Mark Driscoll says the two most common religions in North America are Christianity & sex!

In The Great Divorce, C.S. Lewis writes about a group of people who take a day trip from Hell to Heaven. There’s a guy in the story that has a red lizard on his shoulder. The lizard represents lust. This lizard torments him, constantly lashing him with his tail. A lot of us feel tormented by lust, but we're not sure that we really want to give it up. An angel offers to kill this red lizard, but the man hesitates. He says, “Well, maybe not today. Today’s not a good day to kill the lizard. Or, can we do this gradually? Slowly?”

Meanwhile, the lizard keeps saying, “Don’t kill me. You can’t live without me. It’s unnatural. You need this. You deserve this. I know I’ve gone overboard in the past, but I’ll be good from now on.”

The angel keeps saying, “May I kill it? May I kill it? I can’t do it without your permission.”

Finally, the man says, “Yes.”

The angel strangles the lizard, and the man screams, “You’re hurting me.”

The angel says, “This isn’t going to kill you, but it is going to hurt.”

Eventualy the angel kills the lizard, and the guy grows stronger and brighter, and the lizard turns into a white stallion, the man jumps on it and gallops off, free from lust.

Do you ever feel like that guy?

Vacillating between wanting to be free from whatever it is that holds you in bondage, but not sure you really want to fully give it over to Jesus?

Maybe you’re still hanging on to something, sitting on the fence, torn between following Jesus and following your self. One foot set toward freedom & healing, while the other foot is set back towards bondage, idolatry & sin.

What's your red lizard?
Have you told anyone about it?
Letting go of it and allowing it to be killed is a part of handing the baton of your life to God.

Experience is the hardest kind of teacher. It gives you the test first, and the lesson afterward. In the area of sexuality & lust our lessons have hurt us deeply. God wants to free us from the pain & the shame. He wants to show us how to steward that pain in order to help others.

We keep in touch with the sad times because it is then that we are most aware of our own powerlessness, crushed in a way by what is happening to us, but also most aware of God's power to pull us through it, to be with us in it.

“I will never leave or forsake you.”

There are alternatives to stewarding your pain. The most tempting is to forget it, to hide it, to cover it over, to pretend it never happened, because it is too hard to deal with. It is too unsettling to remember.

"Don't talk about things that cause pain. You can't trust the world with those secrets. Those are family secrets. Keep them hidden. Keep them hidden from each other. Keep them hidden from yourself. Don't allow yourself to feel them." Lies!

That path will numb our hearts. What are the effects of a numb heart?

"Comfortably Numb: How Psychiatry Is Medicating a Nation." Pharmageddon: the use of drugs to finaly relieve all of our pain. It won't happen without God!

I have come to discover that the very journey of brokenness is what the Spirit uses to pour His life and energy into me, and I in turn pour that life and energy into those the Lord places in my path. It seems to have taken me a ridiculously long time but I am a stubborn pupil...

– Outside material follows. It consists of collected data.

-- ==== Sys2Proof/Laws/Config.lean ====
section
/-! SUPPORT. Laws/Config.lean: the machine's parameters stand within the spec's bounds, whatever they are. -/

namespace Sys2Proof.Config

theorem params_inBounds : params.InBounds where
  aggCapacity_pos n h := by
    simp only [params, Option.map_eq_some_iff] at h
    obtain ⟨m, -, rfl⟩ := h
    omega
  pktQueueDepth_ge := Nat.le_add_left 256 _
  maxEntries_pos := Nat.le_add_left 1 _
  maxEntries_le := maxEntriesLessOne.isLt

theorem defaults_inBounds : Params.defaults.InBounds where
  aggCapacity_pos n h := by simp [Params.defaults] at h
  pktQueueDepth_ge := Nat.le_refl _
  maxEntries_pos := by decide
  maxEntries_le := Nat.le_refl _

end Sys2Proof.Config

namespace Sys2Proof.Machine

open Config

/-- A channel with no aggregation has room for one. -/
theorem hasRoom_zero {p : Params} (h : p.InBounds) : hasRoom p 0 = true := by
  unfold hasRoom
  cases hc : p.aggCapacity with
  | none => rfl
  | some cap => simpa using Nat.lt_of_lt_of_le Nat.zero_lt_one (h.aggCapacity_pos cap hc)

theorem hasRoom_eq_false {p : Params} {n : Nat} (h : hasRoom p n = false) : ∃ cap, p.aggCapacity = some cap ∧ cap ≤ n := by
  unfold hasRoom at h
  cases hc : p.aggCapacity with
  | none => simp [hc] at h
  | some cap => exact ⟨cap, rfl, by simpa [hc] using h⟩

end Sys2Proof.Machine
end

“Man’s greatness and wretchedness are so evident that the true religion must necessarily teach us that there is in man some great principle of greatness and some great principle of wretchedness.” Blaise Pascal

"The true Christian's nostril is to be continually attentive to the inner cesspool." C.S. Lewis

Don’t stop at partial brokenness- smell the full load! Allow God to help you make your fearless moral inventory and then,

Step 5: Submit to every change God wants to make in my life and humbly ask Him to begin removing my character defects.

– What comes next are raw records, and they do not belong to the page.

/-- The bytes from the pointer on keep the record's invariant: a stuffing byte where a section would begin is not read
(rules R161 and R162). -/
theorem GoodChan.parseSections {bs : Bytes} (h : GoodChan p r.chan) (hp : parseSections p c r bs = .ok r') :
    GoodChan p r'.chan := by
  induction bs generalizing r with
  | nil =>
    cases hp
    exact h
  | cons b bs ih =>
    rw [Machine.parseSections] at hp
    by_cases hs : r.chan.buf = [] ∧ b = stuffByte
    · rw [if_pos hs] at hp
      cases hp
      exact h
    · rw [if_neg hs] at hp
      cases hb : Machine.appendByte p c r b with
      | error e => simp [hb] at hp
      | ok x =>
        obtain ⟨r₁, o⟩ := x
        have h₁ : GoodChan p r₁.chan := h.appendByte (fun hn hbs => hs ⟨hn, hbs⟩) hb
        rw [hb] at hp
        cases o with
        | unfinished => exact ih h₁ hp
        | closed => exact ih h₁ hp
        | bad =>
          cases hp
          exact h₁

/-- A packet with the flag keeps the record's invariant (rule R159). -/
theorem GoodChan.startPacket {payload : Bytes} (h : GoodChan p r.chan) (hp : startPacket p c r payload = .ok r') :
    GoodChan p r'.chan := by
  cases payload with
  | nil =>
    cases hp
    exact h
  | cons ptr data =>
    rw [Machine.startPacket] at hp
    by_cases hptr : data.length ≤ ptr.toNat
    · rw [if_pos hptr] at hp
      cases hp
      exact h.withBuf (r := r.emit _) .nil
    · rw [if_neg hptr] at hp
      cases hf : Machine.finishPartial p c r (data.take ptr.toNat) with
      | error e => simp [hf] at hp
      | ok r₁ =>
        rw [hf] at hp
        exact (h.finishPartial hf).parseSections hp

/-- A packet without the flag keeps the record's invariant (rule R163). -/
theorem GoodChan.continuePacket {payload : Bytes} (h : GoodChan p r.chan) (hp : continuePacket p c r payload = .ok r') :
    GoodChan p r'.chan := by
  unfold Machine.continuePacket at hp
  by_cases hbuf : r.chan.buf = []
  · rw [if_pos hbuf] at hp
    cases hp
    exact h
  · rw [if_neg hbuf] at hp
    cases ha : Machine.append p c r payload with
    | error e => simp [ha] at hp
    | ok x =>
      rw [ha] at hp
      cases hp
      exact h.append hbuf ha

end

/-- The counter check keeps the record's invariant (rules R155 to R158). -/
theorem GoodChan.takeCounter {p : Params} {rec : ChanRec} (h : GoodChan p rec) (c : Channel) (cc : Counter) :
    GoodChan p (takeCounter c rec cc).chan := by
  rcases takeCounter_cases c rec cc with ⟨-, ht⟩ | ⟨_, -, -, ht⟩
  · rw [ht]
    exact h.replaceBuf h.buf _
  · rw [ht]
    exact h.replaceBuf .nil _

/-- FEED's work keeps its channel record's invariant, in each of its five ways (rule R150). -/
theorem GoodChan.feedPacket {p : Params} {c : Channel} {rec : ChanRec} {cc : Counter} {pusi scr : Bool} {pl : Bytes} {r : Rx}
    (h : GoodChan p rec) (hf : feedPacket p c rec cc pusi scr pl = .ok r) : GoodChan p r.chan := by
  rcases feedPacket_cases p c rec cc pusi scr pl with
    ⟨-, heq⟩ | ⟨-, -, heq⟩ | ⟨-, -, -, -, heq⟩ | ⟨-, -, -, -, heq⟩
  · cases heq.symm.trans hf
    exact h.replaceBuf h.buf _
  · cases heq.symm.trans hf
    exact h
  · exact (h.takeCounter c cc).startPacket (heq.symm.trans hf)
  · exact (h.takeCounter c cc).continuePacket (heq.symm.trans hf)

/-! ## The unit -/

theorem goodDmx_reset (p : Params) : GoodDmx p Dmx.reset where
  rising := List.Pairwise.nil
  keys k r h := by simp [Dmx.reset] at h
  chans k r h := by simp [Dmx.reset] at h

/-- The record a FEED works on is a good one, whether the channel has it or it is made (rule R152). -/
theorem GoodDmx.chanAt_getD {p : Params} {d : Dmx} (h : GoodDmx p d) (c : Channel) :
    GoodChan p ((d.chanAt c).getD ChanRec.fresh) := by
  cases hc : d.chanAt c with
  | none => exact .fresh p
  | some r => exact h.chans c.toNat r (Keyed.mem_of_find hc)

/-- Writing or removing a channel's record keeps the unit's invariant (rule R33). -/
theorem GoodDmx.setChan {p : Params} {d : Dmx} (h : GoodDmx p d) (c : Channel) {o : Option ChanRec}
    (ho : ∀ r, o = some r → GoodChan p r) : GoodDmx p (d.setChan c o) where
  rising := Keyed.putOption_rising h.rising _ _
  keys k r hk := by
    rcases Keyed.mem_putOption hk with ⟨rfl, -⟩ | hk
    · exact c.isLt
    · exact h.keys k r hk
  chans k r hk := by
    rcases Keyed.mem_putOption hk with ⟨-, hr⟩ | hk
    · exact ho r hr
    · exact h.chans k r hk

/-- FEED keeps the DMX unit's invariant, at any value of the parameters. -/
theorem feedWith_keeps_goodDmx {p : Params} {ch : Channel} {cc : Counter} {pusi scr : Bool} {pl : Bytes} {s t : State}
    (h : GoodDmx p s.dmx) (hf : feedWith p ch cc pusi scr pl s = .next t) : GoodDmx p t.dmx := by
  rcases feedWith_cases p ch cc pusi scr pl s with ⟨-, heq⟩ | ⟨-, ⟨e, -, heq⟩ | ⟨r, hr, heq⟩⟩
  · obtain rfl := Host.Outcome.next.inj (heq.symm.trans hf)
    exact h
  · cases heq.symm.trans hf
  · obtain rfl := Host.Outcome.next.inj (heq.symm.trans hf)
    refine h.setChan ch fun r' hr' => ?_
    obtain rfl := Option.some.inj hr'
    exact (h.chanAt_getD ch).feedPacket hr

/-- Every command keeps the DMX unit's invariant: FEED and the two resets by what they write, the others because they write
nothing of it (00_scope.md rule R3). -/
theorem exec_keeps_goodDmx {i : Instr} {s t : State} (h : GoodDmx params s.dmx) (hx : exec i s = .next t) :
    GoodDmx params t.dmx := by
  have hframe := (unitsAreIsolated i s s t hx).1
  cases i with
  | feed ch cc pusi scr payload => exact feedWith_keeps_goodDmx h hx
  | dmxReset ch =>
    obtain rfl := Host.Outcome.next.inj hx
    exact h.setChan ch fun r hr => nomatch hr
  | dmxResetAll =>
    obtain rfl := Host.Outcome.next.inj hx
    exact goodDmx_reset params
  | _ =>
    rw [hframe (by simp [Instr.unit])]
    exact h

end Sys2Proof.Machine
end

section
/-! PROOFS. The filling of a payload (43_packetizer.md rules R215 to R217), and the Packetizer's invariant through it. -/

namespace Sys2Proof.Machine

open Config

/-! ## What a filling takes from the queue -/

/-- The offset is within the head section (10_state.md rule R40). -/
structure GoodOffset (q : List Bytes) (off : Nat) : Prop where
  empty : q = [] → off = 0
  head : ∀ s rest, q = s :: rest → off < s.length

theorem GoodOffset.zero {q : List Bytes} (h : ∀ s ∈ q, s ≠ []) : GoodOffset q 0 where
  empty _ := rfl
  head s rest hq := List.length_pos_iff.mpr (h s (by simp [hq]))

/-- The filling `f` of a payload that held `pl` takes `n` bytes, in order, from the queue `q` behind `off`: none is lost or
repeated, and what is left is a queue and an offset again. -/
structure Takes (pl : Bytes) (off : Nat) (q : List Bytes) (n : Nat) (f : Filled) : Prop where
  payload : f.payload = pl ++ (q.flatten.drop off).take n
  unsent : f.queue.flatten.drop f.off = (q.flatten.drop off).drop n
  suffix : f.queue <:+ q
  offset : GoodOffset f.queue f.off

/-- Nothing is taken. -/
theorem Takes.none {pl : Bytes} {off : Nat} {q : List Bytes} (h : GoodOffset q off) : Takes pl off q 0 ⟨pl, q, off⟩ where
  payload := by simp
  unsent := by simp
  suffix := List.suffix_refl q
  offset := h

section
variable {pl s : Bytes} {off : Nat} {q : List Bytes}

/-- The bytes of a queue behind an offset into its head section. -/
theorem drop_flatten_cons (h : off ≤ s.length) : (s :: q).flatten.drop off = s.drop off ++ q.flatten := by
  rw [List.flatten_cons, List.drop_append_of_le_length h]

/-- Fewer bytes are taken than the head section has left. -/
theorem Takes.within {n : Nat} (h : off + n < s.length) :
    Takes pl off (s :: q) n ⟨pl ++ (s.drop off).take n, s :: q, off + n⟩ where
  payload := by
    rw [drop_flatten_cons (by omega), List.take_append_of_le_length (by rw [List.length_drop]; omega)]
  unsent := by rw [List.drop_drop]
  suffix := List.suffix_refl _
  offset := ⟨(fun hq => nomatch hq), fun s' rest hq => by cases hq; exact h⟩

/-- The rest of the head section is taken, and then `n` bytes of the sections behind it. -/
theorem Takes.through {n : Nat} {f : Filled} (h : off ≤ s.length) (hf : Takes (pl ++ s.drop off) 0 q n f) :
    Takes pl off (s :: q) (s.length - off + n) f where
  payload := by
    rw [hf.payload, drop_flatten_cons h, List.drop_zero, ← List.length_drop, List.take_length_add_append,
      List.append_assoc]
  unsent := by rw [hf.unsent, drop_flatten_cons h, List.drop_zero, ← List.length_drop, List.drop_length_add_append]
  suffix := hf.suffix.trans (List.suffix_cons s q)
  offset := hf.offset

/-! ## The two fillings (rule R216) -/

/-- One turn of a filling whose payload has room for no more than a part of the head section's rest. -/
theorem fillPayload_cons_within {flag : Bool} (hpl : pl.length < payloadMax) (h : off + (payloadMax - pl.length) < s.length) :
    fillPayload flag pl off (s :: q) =
      ⟨pl ++ (s.drop off).take (payloadMax - pl.length), s :: q, off + (payloadMax - pl.length)⟩ := by
  have hmin : min (payloadMax - pl.length) (s.length - off) = payloadMax - pl.length := by omega
  simp only [fillPayload, if_pos hpl, hmin, if_neg h.ne]

/-- One turn of a filling whose payload has room for all the head section's rest. -/
theorem fillPayload_cons_through {flag : Bool} (hpl : pl.length < payloadMax) (hoff : off ≤ s.length)
    (h : s.length ≤ off + (payloadMax - pl.length)) :
    fillPayload flag pl off (s :: q) =
      if flag then fillPayload flag (pl ++ s.drop off) 0 q else ⟨pl ++ s.drop off, q, 0⟩ := by
  have hmin : min (payloadMax - pl.length) (s.length - off) = s.length - off := by omega
  have htake : (s.drop off).take (s.length - off) = s.drop off := List.take_of_length_le (by rw [List.length_drop])
  cases flag <;>
    simp only [fillPayload, if_pos hpl, hmin, htake, show off + (s.length - off) = s.length by omega, if_true,
      Bool.false_eq_true, if_false]

end

/-- With the flag a filling takes as many bytes as fit and are queued, through any number of sections. -/
theorem fillPayload_true_takes {pl : Bytes} {off : Nat} {q : List Bytes} (hpl : pl.length ≤ payloadMax)
    (hoff : GoodOffset q off) (hq : ∀ s ∈ q, s ≠ []) :
    Takes pl off q (min (payloadMax - pl.length) (q.flatten.drop off).length) (fillPayload true pl off q) := by
  induction q generalizing pl off with
  | nil =>
    have h0 : min (payloadMax - pl.length) (([] : List Bytes).flatten.drop off).length = 0 := by simp
    rw [h0]
    exact .none hoff
  | cons s q ih =>
    have hs : off < s.length := hoff.head s q rfl
    have hlen : ((s :: q).flatten.drop off).length = s.length - off + q.flatten.length := by
      rw [drop_flatten_cons hs.le, List.length_append, List.length_drop]
    rw [hlen]
    by_cases hfull : pl.length < payloadMax
    · by_cases hfit : off + (payloadMax - pl.length) < s.length
      · rw [fillPayload_cons_within hfull hfit,
          show min (payloadMax - pl.length) (s.length - off + q.flatten.length) = payloadMax - pl.length by omega]
        exact .within hfit
      · have hrest : ∀ x ∈ q, x ≠ [] := fun x hx => hq x (List.mem_cons_of_mem s hx)
        have hpl' : (pl ++ s.drop off).length = pl.length + (s.length - off) := by simp
        have := ih (pl := pl ++ s.drop off) (by omega) (.zero hrest) hrest
        rw [fillPayload_cons_through hfull hs.le (by omega), if_pos rfl,
          show min (payloadMax - pl.length) (s.length - off + q.flatten.length) =
            s.length - off + min (payloadMax - (pl ++ s.drop off).length) (q.flatten.drop 0).length by
              rw [hpl', List.drop_zero]; omega]
        exact this.through hs.le
    · rw [show min (payloadMax - pl.length) (s.length - off + q.flatten.length) = 0 by omega, fillPayload, if_neg hfull]
      exact .none hoff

The Shawshank Redemption: chapter 32 1:57:40 – 2:00:26

We all have a journey similar to Andy's; we must go through our own inner cesspool to find freedom & God's healing.

The prayer of brokenness:
God, without you I can do nothing. I want to know you more. I desire your holiness more than relief from my pain or my own pleasure. I confess that I have many fears, many anxieties, and that I hold back. Help me to give myself completely to you, and then be freed completely by you, and give you and you alone the glory, and I’ll be grateful. Amen.